Why is the temperature in the green house hotter than outside the green house?
answer:there is no direct convection to remove heat from the greenhouse, the bulk  can just cool by radiation, and inner convection which will transfer heat by conduction to the outside glass  for outside convection. This raises the temperature in the greenhouse with respect to the outside conditions. Same with a closed car where children die when left there in the sun. 

Then, if heat trasmites mainly through radiation

within the atmosphere convection plays a huge role in heat transmission.

-as in a fire-,

Within the atmosphere of the room convection plays a large role in homogenizing temperature. Radiation has to be absorbed by something, transfer kinetic energy to the molecules , to be counted in the average kinetic energy as temperature.

but why there is such a difference out of atmosphere if heat comes from radiation?
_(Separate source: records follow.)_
/-- A header field whose read-back agrees commits, and the marker OPENED, CLOSING, CLOSED or RELEASED brings its bank to OPEN,
CLOSING, CLOSED or ERASING with what belongs to it, whatever order is in flight and whatever waits behind it, and where nothing
waits and the engine is COMPUTING the next statement slot is taken up (R151); one that disagrees is counted and programmed
again, and the fourth in a row faults the store, which answers the order in flight, said where no IDENT is in hand (R145 to
R149, R175). TARIFF records follow OPENED, or a deferred open minute (R164). RELEASED answers RELEASE-BANK with the sequence,
and the last of them STORE-CLEAR (R159, R160). OPENED in a close empties the spend list, joins the TARIFF records and the first
ROLL, and answers CLOSE-PERIOD, where no host order but the limit began the close nothing (R166, R169); each ROLL reported
brings the next, and the last COMPUTING, at which the first statement is taken up where nothing waits (R168, R174). Each page
of an erase reads blank or faults the store, and the last makes the bank FREE (R159; the marks of the pages are the model's,
log 28, and so is the slot that an erase's STORE_FAULT names, log 58). The commit of an open minute makes the limit state
PENDING (R169). A bank with no page in hand is left alone (log 14, DEDUCED), and STORE_FAULT goes before the order's reply on a
free outbound line (the model's choice, log 52). A page then being erased in the other bank keeps its bytes (the model's
choice, log 59). A bank closed without a CLOSE record is reported as the record would have stood (the model's choice, log 76),
and BANK_FREE carries the sequence bytes as they read (the model's choice, log 60). The array takes as many bytes as were
given, so a header programming changes no byte outside its field (the model's choice, log 4). RELEASED leaves the low mark (the
model's choice, log 84). A record that waits behind the field and finds no slot is the matter of RecordsCommitOrAreVoided. -/
def Obligations.HeadersErasesAndRolls : Prop :=
  (∀ (p : Programmed) (given : List Byte), (took p given).length = given.length ∧ (p.landed = none → took p given = given)
    ∧ (∀ (bs : List Byte) (i : Nat), p.landed = some bs → i < given.length → (took p given)[i]? = some ((bs[i]?).getD 0xFF)))
  ∧ (∀ (p : Programmed) (k : BankId) (f : HeaderField) (q : List StoreItem) (s : State), s.link.waiting = [] →
    s.link.op ≠ .starting → s.store.fault = false → s.store.path = .append → s.store.queue = .header k f :: q →
    (let b := bank s k
    let wrote : Bank := { b with cells := cellsAnd b.cells (fieldAt f) (took p (fieldBytes f)) }
    let ends (t : State) : Prop := exec (.headerFieldProgrammed p) s = .next (kick t)
    let faulted : State := notice nkStoreFault true ([0] ++ u8 (bankNum k) ++ [0, 0] ++ opt 4 (s.time.clock.map (·.1)))
      (let t := setBank s k wrote
      { t with
        store.mismatches := s.store.mismatches + 1
        store.fault := true
        store.queue := []
        store.path := .idle
        store.a.page := none
        store.b.page := none
        engine.rolls := []
        engine.state := match s.engine.state with | .sequence => .idle | .rolling => .computing | x => x })
    let goesOn (x : Bank) : Prop := match q with
      | .record _ _ :: _ => ∃ i, openBank (setBank s k x) = some i ∧ (bank (setBank s k x) i).append ≤ 16383
      | _ => True
    let next (t : State) : State :=
      if q = [] ∧ s.engine.state = .computing ∧ s.engine.closeDone = false then { takeAccount t with store.path := .statement } else t
    let commit (x : Bank) : State :=
      { setBank s k x with store.queue := q, store.mismatches := 0, store.path := if q = [] then .idle else .append }
    let answered (tag : Byte) (o : Order) (body : List Byte) (t : State) : State :=
      joinReply (tagged tag o) .ok body { t with link.inFlight := none }
    let rates : List StoreItem := s.engine.tariff.zipIdx.map (fun x =>
      .record (u8 7 ++ u32 (minuteOf s) ++ u8 x.2 ++ u16 x.1 ++ absent 23) .other)
    let withRates (t : State) : State :=
      { t with store.minute := minuteOf s, store.queue := q ++ rates, store.path := .append }
    let room : Prop := s.engine.tariff.length = 16 ∧ behindOpened q = none ∧ (q.filter isRecord).length < 16000
    let released : Bank := { wrote with state := .erasing, page := some 255 }
    let opened : Bank := { wrote with state := .open_, append := 1 }
    let emptied (t : State) : State := { t with store.spend := [], store.lowMark := false }
    (fieldAgrees wrote f = false → s.store.mismatches < 3 → ends { setBank s k wrote with
      store.mismatches := s.store.mismatches + 1 })
    ∧ (fieldAgrees wrote f = false → 3 ≤ s.store.mismatches → s.craft.ident = false →
      (∀ tag o, s.link.inFlight = some (tagged tag o) →
        ends (joinReply (tagged tag o) .storeFault [] { faulted with link.inFlight := none }))
      ∧ (s.link.inFlight = none → ends faulted))
    ∧ (fieldAgrees wrote f = true →
      (match f with
      | .sequence _ => goesOn wrote → ends (next (commit wrote))
      | .closeMinute _ => goesOn wrote → ends (next (commit wrote))
      | .overdue => goesOn wrote → ends (next (commit wrote))
      | .overflow => goesOn wrote → ends (next (commit wrote))
      | .openMinute _ =>
        (hdr wrote 13 = 0xFF → goesOn wrote → ends (next { commit wrote with engine.limitTaken := false }))
        ∧ (hdr wrote 13 ≠ 0xFF → openBank s = some k → room → b.append + (q.filter isRecord).length < 16000 →
          ends (withRates { commit wrote with engine.limitTaken := false }))
      | .closing =>
        goesOn { wrote with state := .closing, stmtAppend := 16384 } →
          ends (next (commit { wrote with state := .closing, stmtAppend := 16384 }))
      | .closed => goesOn { wrote with state := .closed } →
        (let r : List Byte := match closeSlot wrote with | some j => slotBytes wrote j | none => closeRecord wrote s.engine
        ends (notice nkStatementsReady false ((r.drop 1).take 2 ++ (r.drop 7).take 21)
          { commit { wrote with state := .closed } with engine.state := .idle }))
      | .released => goesOn released →
        (∀ tag n, s.link.inFlight = some (tagged tag (.releaseBank n)) →
          ends (next (answered tag (.releaseBank n) (u16 (seqOf wrote)) (commit released))))
        ∧ (∀ tag, s.link.inFlight = some (tagged tag .storeClear) →
          ((∃ i, .header i .released ∈ q) → ends (next (commit released)))
          ∧ ((∀ i, .header i .released ∉ q) → ends (next (answered tag .storeClear [] (commit released)))))
        ∧ ((∀ tag n, s.link.inFlight ≠ some (tagged tag (.releaseBank n))) →
          (∀ tag, s.link.inFlight ≠ some (tagged tag .storeClear)) → ends (next (commit released)))
      | .opened => (bank s (otherBank k)).state ≠ .open_ →
        (s.engine.state ≠ .sequence → hdr wrote 7 = 0xFF → goesOn opened → ends (next (emptied (commit opened))))
        ∧ (s.engine.state ≠ .sequence → hdr wrote 7 ≠ 0xFF → room → ends (withRates (emptied (commit opened))))
        ∧ (s.engine.state = .sequence → hdr wrote 7 ≠ 0xFF → room →
          (let reply := u16 (seqOf (bank (commit opened) s.engine.bank)) ++ u32 s.engine.minute
          let t := withRates (emptied (commit opened))
          let begun : State := match s.engine.rolls with
            | [] => { t with engine.state := .computing }
            | r :: rs => { t with
              store.queue := q ++ rates ++ [.record (u8 8 ++ u32 (minuteOf s) ++ u32 r.account ++ u16 r.slot
                ++ u8 (subStateNum r.state) ++ u16 r.tiers.toNat ++ u8 r.segment ++ absent 16) .roll]
              engine.state := .rolling
              engine.rolls := rs }
          (∀ tag, s.link.inFlight = some (tagged tag .closePeriod) → ends (answered tag .closePeriod reply begun))
          ∧ ((∀ tag, s.link.inFlight ≠ some (tagged tag .closePeriod)) → ends begun)))))))
  ∧ (∀ (p : Programmed) (i : BankId) (body : List Byte) (q : List StoreItem) (s : State), s.link.waiting = [] →
    s.link.op ≠ .starting → s.store.fault = false → s.store.path = .append → s.store.queue = .record body .roll :: q →
    openBank s = some i → behindOpened q = none → 257 < freeSlots s → s.engine.state = .rolling →
    (let j := (bank s i).append
    let wrote : Bank := { bank s i with cells := cellsAnd (bank s i).cells (32 * j) (took p (body ++ [0x0F])), append := j + 1 }
    let base : State := { setBank s i wrote with store.mismatches := 0 }
    let ends (t : State) : Prop := exec (.journalRecordProgrammed p) s = .next (kick t)
    slotBytes wrote j = body ++ [0x0F] →
    (∀ r rs, s.engine.rolls = r :: rs → ends { base with
      store.minute := minuteOf s
      store.queue := q ++ [.record (u8 8 ++ u32 (minuteOf s) ++ u32 r.account ++ u16 r.slot ++ u8 (subStateNum r.state)
        ++ u16 r.tiers.toNat ++ u8 r.segment ++ absent 16) .roll]
      engine.rolls := rs })
    ∧ (s.engine.rolls = [] → q ≠ [] → ends { base with store.queue := q, engine.state := .computing })
    ∧ (s.engine.rolls = [] → q = [] → s.engine.closeDone = false →
      ends { takeAccount { base with store.queue := [], store.path := .idle, engine.state := .computing } with
        store.path := .statement })))
  ∧ (∀ (k : BankId) (torn : List Byte) (s : State), s.link.waiting = [] → s.link.op ≠ .starting → s.store.fault = false →
    (let b := bank s k
    let blank (n : Nat) : List Host.Cell := b.cells.filter (fun c => decide (c.1 / 4096 ≠ n))
    let ends (left : List Host.Cell) (t : State) : Prop := exec (.erasePageDone k left torn) s = .next (kick t)
    (∀ n, b.page = some n → 0 < n → ends [] (setBank s k { b with cells := blank n, page := some (n - 1) }))
    ∧ (b.page = some 0 → ends [] (notice nkBankFree false (u8 (bankNum k) ++ u16 (seqOf b))
      (setBank s k { b with cells := blank 0, state := .free, watermark := 0, page := none })))
    ∧ (∀ left, b.page = none → ends left s)
    ∧ (∀ (n a : Nat) (v : Byte), b.page = some n → a < 4096 → v ≠ 0xFF → s.store.path = .idle → s.craft.ident = false →
      s.link.inFlight = none →
      ends [(a, v)] (notice nkStoreFault true
        ([2] ++ u8 (bankNum k) ++ u16 ((4096 * n + a) / 32) ++ opt 4 (s.time.clock.map (·.1)))
        (let t := setBank s k { b with cells := cellPut (blank n) (4096 * n + a) v }
        { t with
          store.fault := true, store.queue := [], store.a.page := none, store.b.page := none, engine.rolls := []
          engine.state := match s.engine.state with | .sequence => .idle | .rolling => .computing | x => x })))))

/-- CLOSE-PERIOD: the checks of R165; accepted, the current minute is the close minute c, the roll list is every bound slot,
and the queue takes an OUTAGE record for each open outage, a MARK, the closing bank's close minute and CLOSING, and the other
bank's opening at c (R165, R167). -/
def Obligations.ClosePeriodStartsTheSequence : Prop :=
  ∀ (tag : Byte) (s : State), Quiet s → s.link.op = .run →
    (let refused (c : StatusCode) : Prop := Answers (.closePeriod tag) s s tag .closePeriod c []
    let closable (k : BankId) : Prop := s.engine.state ≠ .sequence ∧ s.store.a.state ≠ .closing ∧ s.store.b.state ≠ .closing
      ∧ openBank s = some k ∧ hdr (bank s k) 7 ≠ 0xFF
    ((∀ k, ¬ closable k) → refused .state)
    ∧ (∀ k, closable k →
      ((bank s (otherBank k)).state ≠ .free → refused .notReleased)
      ∧ ((bank s (otherBank k)).state = .free → s.store.fault = true → refused .storeFault)
      ∧ ((bank s (otherBank k)).state = .free → s.store.fault = false →
        (s.outage.records.filter (fun r => r.stop.isNone)).length + 257 < freeSlots s →
        (let c := minuteOf s
        let o := openMinuteOf (bank s k)
        let credit (r : Outage) : Bool :=
          if s.params.creditThreshold = 0 then decide (1 ≤ c - r.start) else decide (s.params.creditThreshold ≤ c - r.start)
        let portion (r : Outage) : StoreItem := .record (u8 4 ++ u32 c ++ u8 r.segment ++ u8 r.id ++ u32 r.start
          ++ u32 (max r.start o) ++ u32 c ++ flag (credit r) ++ absent 11) .other
        let segment (u : Subscriber) : Nat := match tapAt s u.tap with | none => 0 | some (_, t) => t.segment
        Awaits (.closePeriod tag) s { s with
          store.minute := c
          store.queue := s.store.queue ++ (s.outage.records.filter (fun r => r.stop.isNone)).map portion
            ++ [.record (u8 5 ++ u32 c ++ absent 26) .other, .header k (.closeMinute c), .header k .closing,
              .header (otherBank k) (.sequence ((seqOf (bank s k) + 1) % 65536)), .header (otherBank k) (.openMinute c),
              .header (otherBank k) .opened]
          store.path := if s.store.path = .idle then .append else s.store.path
          engine.state := .sequence
          engine.bank := k
          engine.minute := c
          engine.rolls := s.subs.map (fun x => ⟨x.1, x.2.account, x.2.state, x.2.tiers, segment x.2⟩)
          engine.resume := 0
          engine.writing := none
          engine.statements := 0
          engine.lines := 0
          engine.omitted := 0
          engine.control := 0
          engine.truncated := false
          engine.closeDone := false } tag .closePeriod))))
Change in heat is connected with a change in temperature, and temperature is defined by the kinetic energy of the molecules.
So objects get hotter when the kinetic energy of the molecules that composes them gets larger.  Out of the atmosphere there are very few molecules to absorb  the radiation and increase their kinetic energy .Heat is energy and in the vacuum of space there are very few molecules to carry any energy.
A: Earth of course has a Greenhouse Effect--where absorbed solar radiation is remitted in the infrared from the surface. That is absorbed by the adjacent layer of atmosphere, which reradiates isotropically, leading to heating of the layer above that, and so on until you get to 1 optical depth from the top, and radiation can escape to space. (It is this top layer that has a temperature that matches the power absorbed from the sun). The surface temp (in a weather-free model) just depends on the total IR optical depth--so adding Greenhouse gases increases it (c.f. Venus).
An aside on fire: if you watch a fire spread through the neighborhoods of LA, direct IR is a huge factor. When a 100ft wall of fire is a "safe" distance away with respect to convetion and conduction, you will see houses' paint bubble and smoke and then the whole thing bursts into flames. Nevertheless, I have seen houses without a line-of-sight view of flames but bathed in hot wind burst into flames too.
A: That is the greenhouse effect. The Earth as a whole is radiating as much energy as it receives from the Sun. Seen from space, Earth has a temperature of about 255 kelvin. That radiation comes from IR-active molecules in the atmosphere, mainly carbon dioxide, ozone and water.
Now, these molecules radiate both upward and downward. So the surface is heated both by direct sunlight and by IR radiation from the upper atmosphere. These two contribution are roughly equally important. 
The surface must also radiate as much as it absorbs. According the the Stephan-Boltzmann law, radiation is proportional to $T^4$. To radiate twice as much as the upper atmosphere, the surface should be warmer with a factor $\sqrt[4]{2} \approx 1.19$. This rough estimate would result in a surface temperature of about 303 K.